## ASSIGNED TASK
Provide again, from the entries below, every line from the one containing "decide (imgNat a d 2" through the one containing "job's queue. -/", exactly as written, and no other line.

## DATASET EXTRACT
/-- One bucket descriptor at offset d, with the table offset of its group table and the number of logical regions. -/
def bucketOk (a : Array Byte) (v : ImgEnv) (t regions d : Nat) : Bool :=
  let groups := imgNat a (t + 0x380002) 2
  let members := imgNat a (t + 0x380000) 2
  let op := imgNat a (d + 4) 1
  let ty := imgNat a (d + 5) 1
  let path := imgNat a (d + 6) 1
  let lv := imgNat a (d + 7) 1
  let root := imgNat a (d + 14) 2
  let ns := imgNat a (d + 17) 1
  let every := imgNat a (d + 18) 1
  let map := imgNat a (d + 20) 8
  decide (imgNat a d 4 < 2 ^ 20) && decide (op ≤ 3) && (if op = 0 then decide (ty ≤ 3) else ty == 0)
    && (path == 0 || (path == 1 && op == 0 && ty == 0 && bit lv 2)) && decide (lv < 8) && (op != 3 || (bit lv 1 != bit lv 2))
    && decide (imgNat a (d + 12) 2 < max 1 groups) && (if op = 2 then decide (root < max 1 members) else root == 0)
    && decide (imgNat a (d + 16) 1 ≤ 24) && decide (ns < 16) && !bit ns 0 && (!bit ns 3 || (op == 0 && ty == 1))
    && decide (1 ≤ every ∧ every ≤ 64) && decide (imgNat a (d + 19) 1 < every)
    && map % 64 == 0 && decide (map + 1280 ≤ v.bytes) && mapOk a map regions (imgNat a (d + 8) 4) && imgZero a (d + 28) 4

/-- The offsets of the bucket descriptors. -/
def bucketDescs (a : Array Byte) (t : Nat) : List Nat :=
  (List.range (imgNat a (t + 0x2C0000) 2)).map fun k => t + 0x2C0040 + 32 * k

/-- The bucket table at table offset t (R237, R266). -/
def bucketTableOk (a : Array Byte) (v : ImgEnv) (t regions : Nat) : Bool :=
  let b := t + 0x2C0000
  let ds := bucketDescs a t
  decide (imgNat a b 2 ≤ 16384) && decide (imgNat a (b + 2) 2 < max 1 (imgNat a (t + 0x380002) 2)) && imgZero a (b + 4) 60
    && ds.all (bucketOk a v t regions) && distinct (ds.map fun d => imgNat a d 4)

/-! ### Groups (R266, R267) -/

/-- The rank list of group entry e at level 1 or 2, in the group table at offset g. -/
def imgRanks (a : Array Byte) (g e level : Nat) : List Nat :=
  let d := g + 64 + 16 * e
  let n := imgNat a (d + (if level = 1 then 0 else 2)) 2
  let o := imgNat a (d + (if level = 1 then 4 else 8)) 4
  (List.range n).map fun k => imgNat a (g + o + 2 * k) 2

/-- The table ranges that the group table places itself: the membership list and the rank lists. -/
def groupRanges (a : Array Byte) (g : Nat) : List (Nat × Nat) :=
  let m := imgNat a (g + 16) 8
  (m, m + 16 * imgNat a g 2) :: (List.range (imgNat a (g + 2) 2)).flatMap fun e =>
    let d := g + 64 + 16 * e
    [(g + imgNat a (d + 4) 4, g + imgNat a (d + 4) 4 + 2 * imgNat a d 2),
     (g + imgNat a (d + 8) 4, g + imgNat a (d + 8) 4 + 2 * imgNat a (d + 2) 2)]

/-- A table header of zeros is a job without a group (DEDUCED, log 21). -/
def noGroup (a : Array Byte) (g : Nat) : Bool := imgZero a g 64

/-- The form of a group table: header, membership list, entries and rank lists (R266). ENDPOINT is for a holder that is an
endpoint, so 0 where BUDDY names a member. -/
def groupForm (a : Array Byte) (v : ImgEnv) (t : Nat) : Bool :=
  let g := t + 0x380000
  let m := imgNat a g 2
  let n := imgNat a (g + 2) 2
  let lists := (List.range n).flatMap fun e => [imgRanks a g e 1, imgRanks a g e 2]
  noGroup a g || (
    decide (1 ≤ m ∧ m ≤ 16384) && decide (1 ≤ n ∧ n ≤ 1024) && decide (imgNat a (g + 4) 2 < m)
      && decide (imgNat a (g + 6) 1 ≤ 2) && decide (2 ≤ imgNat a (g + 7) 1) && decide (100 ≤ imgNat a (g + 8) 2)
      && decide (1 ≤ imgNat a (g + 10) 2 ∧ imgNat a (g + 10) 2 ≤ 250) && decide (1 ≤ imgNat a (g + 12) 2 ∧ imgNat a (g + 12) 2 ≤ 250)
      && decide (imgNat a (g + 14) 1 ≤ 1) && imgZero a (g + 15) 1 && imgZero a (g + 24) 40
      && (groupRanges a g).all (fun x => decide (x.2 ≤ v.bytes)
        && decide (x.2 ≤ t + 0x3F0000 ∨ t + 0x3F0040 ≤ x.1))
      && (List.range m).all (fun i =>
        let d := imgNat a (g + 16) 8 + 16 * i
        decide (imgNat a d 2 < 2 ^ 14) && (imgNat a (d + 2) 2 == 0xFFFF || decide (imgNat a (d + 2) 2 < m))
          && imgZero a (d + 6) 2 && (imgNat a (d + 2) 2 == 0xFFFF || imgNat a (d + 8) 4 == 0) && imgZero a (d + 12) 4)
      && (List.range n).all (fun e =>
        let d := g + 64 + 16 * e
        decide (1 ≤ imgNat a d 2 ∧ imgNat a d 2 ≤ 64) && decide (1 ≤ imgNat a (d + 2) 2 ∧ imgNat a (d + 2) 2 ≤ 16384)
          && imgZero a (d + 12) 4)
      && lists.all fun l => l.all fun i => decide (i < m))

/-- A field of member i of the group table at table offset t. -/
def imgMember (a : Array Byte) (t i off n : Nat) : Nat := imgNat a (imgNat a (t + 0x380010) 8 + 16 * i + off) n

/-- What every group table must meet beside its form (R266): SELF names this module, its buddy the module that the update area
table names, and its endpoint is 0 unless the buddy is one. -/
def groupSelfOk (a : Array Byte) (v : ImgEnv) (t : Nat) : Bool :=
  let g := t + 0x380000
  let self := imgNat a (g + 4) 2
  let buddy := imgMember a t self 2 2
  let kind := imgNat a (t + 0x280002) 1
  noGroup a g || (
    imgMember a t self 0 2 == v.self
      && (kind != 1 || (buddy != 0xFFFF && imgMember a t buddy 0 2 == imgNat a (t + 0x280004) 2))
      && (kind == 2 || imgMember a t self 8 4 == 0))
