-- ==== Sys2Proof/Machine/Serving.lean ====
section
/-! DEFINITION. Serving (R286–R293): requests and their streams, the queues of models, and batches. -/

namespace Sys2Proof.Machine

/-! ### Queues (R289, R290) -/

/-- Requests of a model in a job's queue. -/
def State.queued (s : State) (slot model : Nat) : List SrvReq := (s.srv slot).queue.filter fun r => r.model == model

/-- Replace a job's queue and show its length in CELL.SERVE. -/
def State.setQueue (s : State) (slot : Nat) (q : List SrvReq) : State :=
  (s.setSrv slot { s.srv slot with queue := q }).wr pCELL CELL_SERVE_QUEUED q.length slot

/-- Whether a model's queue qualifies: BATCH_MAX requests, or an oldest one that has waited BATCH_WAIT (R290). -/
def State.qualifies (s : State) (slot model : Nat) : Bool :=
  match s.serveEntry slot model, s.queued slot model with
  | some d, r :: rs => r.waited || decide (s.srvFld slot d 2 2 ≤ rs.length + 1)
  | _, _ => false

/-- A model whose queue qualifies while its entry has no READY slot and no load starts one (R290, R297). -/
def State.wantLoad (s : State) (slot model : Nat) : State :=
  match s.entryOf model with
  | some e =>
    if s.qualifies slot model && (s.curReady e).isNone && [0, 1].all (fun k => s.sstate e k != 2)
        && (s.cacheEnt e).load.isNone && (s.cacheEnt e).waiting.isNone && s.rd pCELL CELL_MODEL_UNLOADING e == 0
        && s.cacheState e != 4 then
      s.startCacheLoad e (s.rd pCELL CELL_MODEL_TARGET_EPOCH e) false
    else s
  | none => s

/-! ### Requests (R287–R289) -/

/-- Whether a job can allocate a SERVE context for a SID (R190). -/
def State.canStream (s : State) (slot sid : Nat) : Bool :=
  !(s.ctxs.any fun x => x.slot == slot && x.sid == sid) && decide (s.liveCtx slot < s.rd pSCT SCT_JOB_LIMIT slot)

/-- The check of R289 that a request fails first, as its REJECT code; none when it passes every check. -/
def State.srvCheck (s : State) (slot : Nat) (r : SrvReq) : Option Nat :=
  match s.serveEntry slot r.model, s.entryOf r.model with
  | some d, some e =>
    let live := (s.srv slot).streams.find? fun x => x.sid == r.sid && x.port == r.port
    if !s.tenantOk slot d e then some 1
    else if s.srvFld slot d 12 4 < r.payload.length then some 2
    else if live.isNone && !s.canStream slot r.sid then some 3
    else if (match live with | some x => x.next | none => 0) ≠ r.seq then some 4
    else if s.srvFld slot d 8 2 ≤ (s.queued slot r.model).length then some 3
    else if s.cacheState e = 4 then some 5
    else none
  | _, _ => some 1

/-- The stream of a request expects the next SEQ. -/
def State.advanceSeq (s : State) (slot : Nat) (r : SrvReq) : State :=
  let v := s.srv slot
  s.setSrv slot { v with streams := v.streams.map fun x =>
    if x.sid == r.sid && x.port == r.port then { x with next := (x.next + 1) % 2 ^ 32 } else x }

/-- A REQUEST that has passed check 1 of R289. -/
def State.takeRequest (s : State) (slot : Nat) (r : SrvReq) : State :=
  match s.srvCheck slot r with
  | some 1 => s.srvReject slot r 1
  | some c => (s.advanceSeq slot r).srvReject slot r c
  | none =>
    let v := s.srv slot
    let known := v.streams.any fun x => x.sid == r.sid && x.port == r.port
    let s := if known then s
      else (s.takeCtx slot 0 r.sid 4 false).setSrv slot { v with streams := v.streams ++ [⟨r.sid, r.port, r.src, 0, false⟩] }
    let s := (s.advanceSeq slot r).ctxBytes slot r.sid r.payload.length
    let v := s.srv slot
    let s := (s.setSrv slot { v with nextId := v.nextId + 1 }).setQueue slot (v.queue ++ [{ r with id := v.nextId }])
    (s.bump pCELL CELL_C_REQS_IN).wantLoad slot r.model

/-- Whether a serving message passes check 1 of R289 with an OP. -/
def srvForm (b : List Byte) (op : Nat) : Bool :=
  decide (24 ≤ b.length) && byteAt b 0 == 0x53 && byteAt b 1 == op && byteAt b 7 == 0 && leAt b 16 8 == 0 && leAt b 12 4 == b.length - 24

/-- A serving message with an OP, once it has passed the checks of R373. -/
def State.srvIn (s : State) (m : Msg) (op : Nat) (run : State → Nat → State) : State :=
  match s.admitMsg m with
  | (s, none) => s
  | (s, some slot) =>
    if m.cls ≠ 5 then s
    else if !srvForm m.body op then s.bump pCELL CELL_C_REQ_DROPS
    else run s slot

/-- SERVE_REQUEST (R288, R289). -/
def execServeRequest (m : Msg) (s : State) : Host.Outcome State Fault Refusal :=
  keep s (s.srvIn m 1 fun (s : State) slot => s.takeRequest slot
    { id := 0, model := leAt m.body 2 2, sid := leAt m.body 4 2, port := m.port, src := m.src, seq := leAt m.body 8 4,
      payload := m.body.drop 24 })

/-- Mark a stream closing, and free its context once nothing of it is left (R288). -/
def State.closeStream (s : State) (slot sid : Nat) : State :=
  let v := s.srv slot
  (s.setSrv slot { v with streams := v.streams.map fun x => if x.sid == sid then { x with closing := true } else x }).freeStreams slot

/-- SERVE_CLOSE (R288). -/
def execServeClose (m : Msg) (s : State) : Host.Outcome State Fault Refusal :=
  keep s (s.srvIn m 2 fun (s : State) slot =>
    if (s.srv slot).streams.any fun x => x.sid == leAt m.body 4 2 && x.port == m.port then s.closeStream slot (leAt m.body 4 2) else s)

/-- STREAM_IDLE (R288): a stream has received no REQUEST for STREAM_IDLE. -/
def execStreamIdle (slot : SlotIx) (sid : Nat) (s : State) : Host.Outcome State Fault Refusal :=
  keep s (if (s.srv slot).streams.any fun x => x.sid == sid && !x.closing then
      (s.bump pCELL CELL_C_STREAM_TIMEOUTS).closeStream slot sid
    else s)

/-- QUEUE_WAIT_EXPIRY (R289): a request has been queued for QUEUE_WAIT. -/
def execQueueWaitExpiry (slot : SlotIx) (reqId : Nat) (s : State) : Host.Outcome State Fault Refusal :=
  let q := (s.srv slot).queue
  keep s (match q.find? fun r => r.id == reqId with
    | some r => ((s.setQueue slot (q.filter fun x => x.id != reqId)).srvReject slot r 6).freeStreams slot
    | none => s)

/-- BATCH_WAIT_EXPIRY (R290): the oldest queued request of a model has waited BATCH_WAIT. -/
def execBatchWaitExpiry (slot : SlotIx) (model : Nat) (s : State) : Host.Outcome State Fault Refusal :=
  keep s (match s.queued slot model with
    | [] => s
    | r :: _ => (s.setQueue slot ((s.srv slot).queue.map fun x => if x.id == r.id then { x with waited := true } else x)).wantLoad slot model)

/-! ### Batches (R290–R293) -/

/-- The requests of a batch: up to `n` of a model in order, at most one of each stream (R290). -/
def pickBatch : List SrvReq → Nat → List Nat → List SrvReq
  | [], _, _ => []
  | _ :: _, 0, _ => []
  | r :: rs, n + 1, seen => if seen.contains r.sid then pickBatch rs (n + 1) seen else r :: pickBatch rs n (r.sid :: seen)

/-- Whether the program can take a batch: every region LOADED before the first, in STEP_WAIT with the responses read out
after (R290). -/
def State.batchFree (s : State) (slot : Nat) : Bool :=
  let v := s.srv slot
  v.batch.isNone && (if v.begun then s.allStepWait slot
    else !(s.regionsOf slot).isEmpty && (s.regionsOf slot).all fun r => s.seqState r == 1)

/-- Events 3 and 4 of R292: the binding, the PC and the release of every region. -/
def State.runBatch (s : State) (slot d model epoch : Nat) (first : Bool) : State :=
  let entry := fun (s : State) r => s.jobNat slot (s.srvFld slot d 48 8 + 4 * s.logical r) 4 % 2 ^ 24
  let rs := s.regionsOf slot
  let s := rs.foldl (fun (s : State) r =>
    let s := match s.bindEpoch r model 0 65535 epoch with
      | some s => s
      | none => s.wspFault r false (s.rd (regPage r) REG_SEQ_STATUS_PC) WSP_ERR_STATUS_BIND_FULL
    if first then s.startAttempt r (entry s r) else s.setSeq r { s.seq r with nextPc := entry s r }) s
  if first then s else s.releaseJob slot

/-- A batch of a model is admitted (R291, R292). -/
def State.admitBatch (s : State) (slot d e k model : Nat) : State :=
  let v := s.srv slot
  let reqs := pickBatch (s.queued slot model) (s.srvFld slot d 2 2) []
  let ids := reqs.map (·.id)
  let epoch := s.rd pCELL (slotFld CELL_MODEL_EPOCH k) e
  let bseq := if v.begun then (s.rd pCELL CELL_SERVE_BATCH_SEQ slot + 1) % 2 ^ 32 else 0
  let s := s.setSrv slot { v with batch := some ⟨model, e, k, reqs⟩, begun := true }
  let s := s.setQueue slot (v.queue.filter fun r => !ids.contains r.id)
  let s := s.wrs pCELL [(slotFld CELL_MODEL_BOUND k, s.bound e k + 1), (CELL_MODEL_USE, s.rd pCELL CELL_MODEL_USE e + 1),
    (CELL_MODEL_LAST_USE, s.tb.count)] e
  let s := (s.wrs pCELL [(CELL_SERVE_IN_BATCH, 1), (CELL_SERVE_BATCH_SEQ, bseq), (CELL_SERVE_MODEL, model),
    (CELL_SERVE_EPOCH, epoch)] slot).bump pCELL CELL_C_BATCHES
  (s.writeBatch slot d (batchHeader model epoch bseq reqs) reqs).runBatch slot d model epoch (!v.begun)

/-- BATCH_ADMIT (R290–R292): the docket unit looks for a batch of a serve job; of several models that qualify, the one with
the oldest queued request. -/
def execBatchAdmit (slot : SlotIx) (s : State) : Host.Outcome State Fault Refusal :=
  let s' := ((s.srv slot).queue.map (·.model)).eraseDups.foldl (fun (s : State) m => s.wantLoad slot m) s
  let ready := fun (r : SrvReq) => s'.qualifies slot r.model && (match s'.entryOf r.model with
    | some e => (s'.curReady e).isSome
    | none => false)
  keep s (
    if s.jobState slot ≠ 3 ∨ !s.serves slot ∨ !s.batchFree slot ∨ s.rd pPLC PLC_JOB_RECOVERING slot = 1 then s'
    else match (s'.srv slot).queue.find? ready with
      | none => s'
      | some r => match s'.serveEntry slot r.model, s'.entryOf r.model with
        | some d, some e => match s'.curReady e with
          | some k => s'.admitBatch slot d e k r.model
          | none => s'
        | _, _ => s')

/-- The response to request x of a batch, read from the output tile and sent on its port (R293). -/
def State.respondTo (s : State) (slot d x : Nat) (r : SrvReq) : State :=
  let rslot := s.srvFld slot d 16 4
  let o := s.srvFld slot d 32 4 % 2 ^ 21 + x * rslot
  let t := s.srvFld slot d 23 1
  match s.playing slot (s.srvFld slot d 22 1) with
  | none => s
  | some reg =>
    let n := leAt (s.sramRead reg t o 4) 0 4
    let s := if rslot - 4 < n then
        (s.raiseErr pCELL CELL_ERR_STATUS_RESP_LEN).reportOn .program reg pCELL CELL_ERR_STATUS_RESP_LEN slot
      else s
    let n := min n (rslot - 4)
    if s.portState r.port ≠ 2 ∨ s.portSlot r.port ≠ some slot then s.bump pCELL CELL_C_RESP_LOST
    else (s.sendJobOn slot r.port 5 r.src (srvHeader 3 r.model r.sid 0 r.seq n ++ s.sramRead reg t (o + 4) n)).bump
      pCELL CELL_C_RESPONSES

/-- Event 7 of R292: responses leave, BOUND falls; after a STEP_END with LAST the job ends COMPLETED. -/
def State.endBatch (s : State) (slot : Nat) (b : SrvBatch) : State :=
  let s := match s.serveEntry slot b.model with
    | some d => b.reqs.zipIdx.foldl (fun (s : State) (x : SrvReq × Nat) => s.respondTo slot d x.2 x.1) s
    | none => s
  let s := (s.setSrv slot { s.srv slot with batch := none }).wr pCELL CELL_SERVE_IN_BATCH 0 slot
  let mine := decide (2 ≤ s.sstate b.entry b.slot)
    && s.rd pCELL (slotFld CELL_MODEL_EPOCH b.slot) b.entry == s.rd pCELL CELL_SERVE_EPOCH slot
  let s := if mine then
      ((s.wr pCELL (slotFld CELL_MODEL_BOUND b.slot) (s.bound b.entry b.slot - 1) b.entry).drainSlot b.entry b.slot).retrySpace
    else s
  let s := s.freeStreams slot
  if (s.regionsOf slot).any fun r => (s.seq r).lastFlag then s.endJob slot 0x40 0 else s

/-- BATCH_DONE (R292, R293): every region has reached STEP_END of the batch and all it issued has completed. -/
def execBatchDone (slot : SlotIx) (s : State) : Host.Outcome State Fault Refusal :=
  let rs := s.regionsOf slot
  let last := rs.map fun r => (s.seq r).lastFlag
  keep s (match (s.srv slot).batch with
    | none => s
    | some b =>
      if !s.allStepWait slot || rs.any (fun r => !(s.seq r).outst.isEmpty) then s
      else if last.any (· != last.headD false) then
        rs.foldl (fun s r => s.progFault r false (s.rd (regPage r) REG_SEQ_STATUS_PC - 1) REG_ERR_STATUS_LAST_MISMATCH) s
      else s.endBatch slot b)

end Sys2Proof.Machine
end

## EXERCISE RESPONSE
        decide (imgNat a d 2 < 2 ^ 14) && (imgNat a (d + 2) 2 == 0xFFFF || decide (imgNat a (d + 2) 2 < m))
          && imgZero a (d + 6) 2 && (imgNat a (d + 2) 2 == 0xFFFF || imgNat a (d + 8) 4 == 0) && imgZero a (d + 12) 4)
      && (List.range n).all (fun e =>
        let d := g + 64 + 16 * e
        decide (1 ≤ imgNat a d 2 ∧ imgNat a d 2 ≤ 64) && decide (1 ≤ imgNat a (d + 2) 2 ∧ imgNat a (d + 2) 2 ≤ 16384)
          && imgZero a (d + 12) 4)
      && lists.all fun l => l.all fun i => decide (i < m))

/-- A field of member i of the group table at table offset t. -/
def imgMember (a : Array Byte) (t i off n : Nat) : Nat := imgNat a (imgNat a (t + 0x380010) 8 + 16 * i + off) n

/-- What every group table must meet beside its form (R266): SELF names this module, its buddy the module that the update area
table names, and its endpoint is 0 unless the buddy is one. -/
def groupSelfOk (a : Array Byte) (v : ImgEnv) (t : Nat) : Bool :=
  let g := t + 0x380000
  let self := imgNat a (g + 4) 2
  let buddy := imgMember a t self 2 2
  let kind := imgNat a (t + 0x280002) 1
  noGroup a g || (
    imgMember a t self 0 2 == v.self
      && (kind != 1 || (buddy != 0xFFFF && imgMember a t buddy 0 2 == imgNat a (t + 0x280004) 2))
      && (kind == 2 || imgMember a t self 8 4 == 0))
-- ==== Sys2Proof/Machine/Serving.lean ====
section
/-! DEFINITION. Serving (R286–R293): requests and their streams, the queues of models, and batches. -/

namespace Sys2Proof.Machine

/-! ### Queues (R289, R290) -/

/-- Requests of a model in a job's queue. -/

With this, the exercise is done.